Well, this more balanced system came at a cost.  When suspending one zone the performance was not so great.  For example, a basic kernel zone with 2 GB of RAM on a T5 ldom shows:

# tail /var/log/zones/kz1.messages
2015-07-08 12:33:15 notice: NOTICE: Zone suspending
2015-07-08 12:33:39 notice: NOTICE: Zone halted
root@vzl-212:~# ls -lh /export/kz1.suspend
-rw-------   1 root     root        289M Jul  8 12:33 /export/kz1.suspend
# bc -l
289 / 24

Yikes - 12 MB/s to disk.  During this time, I used prstat -mLc -n 5 1 and iostat -xzn and could see that the compression thread in zoneadmd was using 100% of a CPU and the disk had idle times then spurts of being busy as zfs flushed out each transaction group.  Note that this rate of 12 MB/s is artificially low because some other things are going on before and after writing the suspend file that may take up to a couple of seconds.

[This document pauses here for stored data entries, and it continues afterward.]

-- ==== Sys2Proof/Machine/Schedule.lean ====
section
/-! DEFINITION. What happens next: fetching the instruction at a thread's pc, and which thread or event is due
(04_scalar_control.md R101, 09_core.md R205; logs 2, 9, 11). -/

namespace Sys2Proof.Machine

/-- The place of an instruction word for a thread: the page of code space that holds its pc, executable for the thread's ASID
and privilege (R101, R247). A word lies at a multiple of 4. -/
def fetchPlace (s : State) (t : Thread) : Option Nat :=
  if t.pc.toNat % 4 != 0 then none else
  let mine (c : CodePage) : Bool := match c.image with
    | none => true
    | some d => match s.runOf s.cur with
      | some u => u.desc == d
      | none => false
  match s.code.find? (fun c => c.node == s.nodeKey && c.asid == t.asid && c.page == t.pc.toNat / 4096 && (!c.sysOnly || t.priv) && mine c) with
  | some c => some (c.key + t.pc.toNat % 4096)
  | none => none

/-- The code address of the line that a pc lies in. -/
abbrev codeLine (pc : Word) : Word := BitVec.ofNat 64 (pc.toNat / 128 * 128)

/-- The line of a core's instruction cache that holds a pc (09_core.md R209). -/
def lineOfCode (c : Core) (asid : BitVec 12) (pc : Word) : Option CodeLine := c.icache.find? (fun l => l.asid == asid && l.addr == codeLine pc)

/-- The bytes of the instruction word at a pc whose place is known: of the line that the core's instruction cache holds, or of memory. -/
def codeBytes (s : State) (key : Nat) : List Byte :=
  match lineOfCode (s.core s.coreKey) s.th.asid s.th.pc with
  | some l => (l.bytes.drop (s.th.pc.toNat % 128)).take 4
  | none => memBytes s.mem key 4

/-- The instruction at the pc of the thread that runs, or the cause and EVAL of the trap that the fetch or the decoding
takes (R53, R101). -/
def fetch (s : State) : Except (BitVec 7 × Word) Instr :=
  match fetchPlace s s.th with
  | none => .error (0x09, s.th.pc)
  | some key =>
    match decodeBytes (codeBytes s key) with
    | .ok i => .ok i
    | .error e => .error (BitVec.ofNat 7 e.cause, (bytesWord (codeBytes s key)).zeroExtend 64)

/-- The line of the pc comes into the core's instruction cache, where the core keeps lines: one that is not there, or in which an error is
detected, which counts (09_core.md R209, R217). A set holds 4 lines; the set is the address modulo 128, and the oldest line leaves, which
the manual leaves open (DESIGN CHOICE; log 114). -/
def cacheCode (s : State) : State :=
  if !s.caching.contains s.coreKey then s else
  match fetchPlace s s.th with
  | none => s
  | some key =>
    let c := s.core s.coreKey
    let a := codeLine s.th.pc
    let fill : CodeLine := { asid := s.th.asid, addr := a, bytes := memBytes s.mem (key - s.th.pc.toNat % 128) 128 }
    let same (l : CodeLine) : Bool := l.asid == s.th.asid && l.addr == a
    match c.icache.find? same with
    | some l =>
      if !l.err then s
      else s.setCore s.coreKey { c with errceCache := satAdd c.errceCache 1, icache := c.icache.map (fun l => if same l then fill else l) }
    | none =>
      let inSet (l : CodeLine) : Bool := l.addr.toNat / 128 % 128 == a.toNat / 128 % 128
      let kept := match (c.icache.filter inSet).length, c.icache.find? inSet with
        | 4, some l => c.icache.erase l
        | _, _ => c.icache
      s.setCore s.coreKey { c with icache := kept ++ [fill] }

/-- What is due. -/
inductive Due where
  | boot (node : Nat)
  | devices
  | thread (slot : Nat)
  deriving DecidableEq, Repr

/-- Whether a thread issues: it is RUNNING on a core that is not withdrawn, not the upper half of a gang, and not waiting for
a change (R205). -/
def Thread.ready (t : Thread) (dead : Bool) : Bool := t.slot == .running && !t.gangHigh && !t.stalled && !dead

/-- The slot of a core that issues next: the first ready one after the slot that issued last (R205). -/
def nextOn (s : State) (core : Nat) : Option Nat :=
  let c := s.core core
  ((List.range 4).map (fun i => core * 4 + (c.issued + 1 + i) % 4)).find? (fun k => (s.thread k).ready c.dead)

/-- The next slot that issues: of the first core after the one whose turn it was, in rising order and round again, that has one; the turns
of the cores are the model's own (log 94). -/
def nextThread (s : State) : Option Nat :=
  match (s.slots.filter (fun k => s.coreKey < slotCore k)).findSome? (fun k => nextOn s (slotCore k)) with
  | some k => some k
  | none => s.slots.findSome? (fun k => nextOn s (slotCore k))

/-- The package whose boot has steps to run (17_package_system.md R396). -/
def bootNode (s : State) : Option Nat :=
  (s.pkgs.find? (fun p => p.2.bootStep < 32 && !p.2.rescue && !p.2.bootWait)).map (·.1)

/-- What happens next when no event is on the agenda: a boot step, the devices' turn, or the next ready thread; with none ready the
devices act. -/
def due (s : State) : Due :=
  match bootNode s with
  | some n => .boot n
  | none =>
    if s.turn then .devices else
    match nextThread s with
    | some k => .thread k
    | none => .devices

/-- After something has happened, every waiting thread tries again. -/
def State.wake (s : State) : State :=
  { s with th := { s.th with stalled := false }, parked := s.parked.map (fun p => (p.1, { p.2 with stalled := false })) }

/-- The slot of the thread that runs issued last on its core (R205). -/
def markIssued (s : State) : State :=
  let c := s.core s.coreKey
  if c.issued = s.cur % 4 then s else s.setCore s.coreKey { c with issued := s.cur % 4 }

/-- The state after a thread's instruction: the others try again, unless the instruction itself only began to wait, and the devices
act next. A gang's other slot follows it (12_cluster.md R266). -/
def afterThread (s : State) : State := syncUpper { (if s.th.stalled then s else (markIssued s).wake) with turn := true } s.cur

/-- Whether an instruction may resume at a granule (11_traps.md R256): a vector instruction, whose granules R23 counts; the scalar reads of
masks and vectors, handles and feed bindings have none. -/
def takesGranule (i : Instr) : Bool :=
  match i with
  | .mrow _ _ _ _ => true
  | .mrowz _ _ _ _ => true
  | .accrd _ _ _ => true
  | .accwr _ _ => true
  | .ldw _ _ _ _ _ _ => true
  | .ldc _ _ _ _ _ _ => true
  | .stfl _ _ _ _ _ _ => true
  | .tsend _ _ _ _ _ _ _ => true
  | .hld _ _ _ _ => false
  | .hst _ _ _ _ => false
  | .hget _ _ _ => false
  | .hset _ _ _ => false
  | .fbind _ _ _ => false
  | .ftrim _ _ => false
  | .ffree _ => false
  | .mcnt _ _ _ => false
  | .many _ _ _ => false
  | .mfirst _ _ _ => false
  | .vmvxs _ _ _ => false
  | i => let m := (major (wordOf i)).toNat
    (0x10 ≤ m && m ≤ 0x1C) || (0x22 ≤ m && m ≤ 0x2A)

end Sys2Proof.Machine
end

I then updated my system to the Solaris 11.3 beta release and tried again.  This time things look better.

# zoneadm -z kz1 suspend
# tail /var/log/zones/kz1.messages
2015-07-08 12:59:49 info: Processing command suspend flags 0x0 from ruid/euid/suid 0/0/0 pid 3141
2015-07-08 12:59:49 notice: NOTICE: Zone suspending
2015-07-08 12:59:58 info: Processing command halt flags 0x0 from ruid/euid/suid 0/0/0 pid 0
2015-07-08 12:59:58 notice: NOTICE: Zone halted
# ls -lh /export/kz1.suspend 
-rw-------   1 root     root        290M Jul  8 12:59 /export/kz1.suspend
# echo 290 / 9 | bc -l

That's better, but not great.  Remember what I said about the rate being artificially low above?  While writing the multi-threaded suspend/resume support, I also created some super secret debug code that gives more visibility into the rate.  That shows:

Suspend raw: 1043 MB in 5.9 sec 177.5 MB/s
Suspend compressed: 289 MB in 5.9 sec 49.1 MB/s
Suspend raw-fast-fsync: 1043 MB in 3.5 sec 299.1 MB/s
Suspend compressed-fast-fsync: 289 MB in 3.5 sec 82.8 MB/s

What this is telling me is that my kernel zone with 2 GB of RAM actually had 1043 MB that actually needed to be suspended - the remaining was blocks of zeroes.  The total suspend time was 5.9 seconds, giving a read from memory rate of 177.5 MB/s and write to disk rate of 49.1 MB/s.  The -fsync lines are saying that if suspend didn't fsync(3C) the suspend file before returning, it would have completed in 3.5 seconds, giving a suspend rate of 82.8 MB/s.  That's looking better.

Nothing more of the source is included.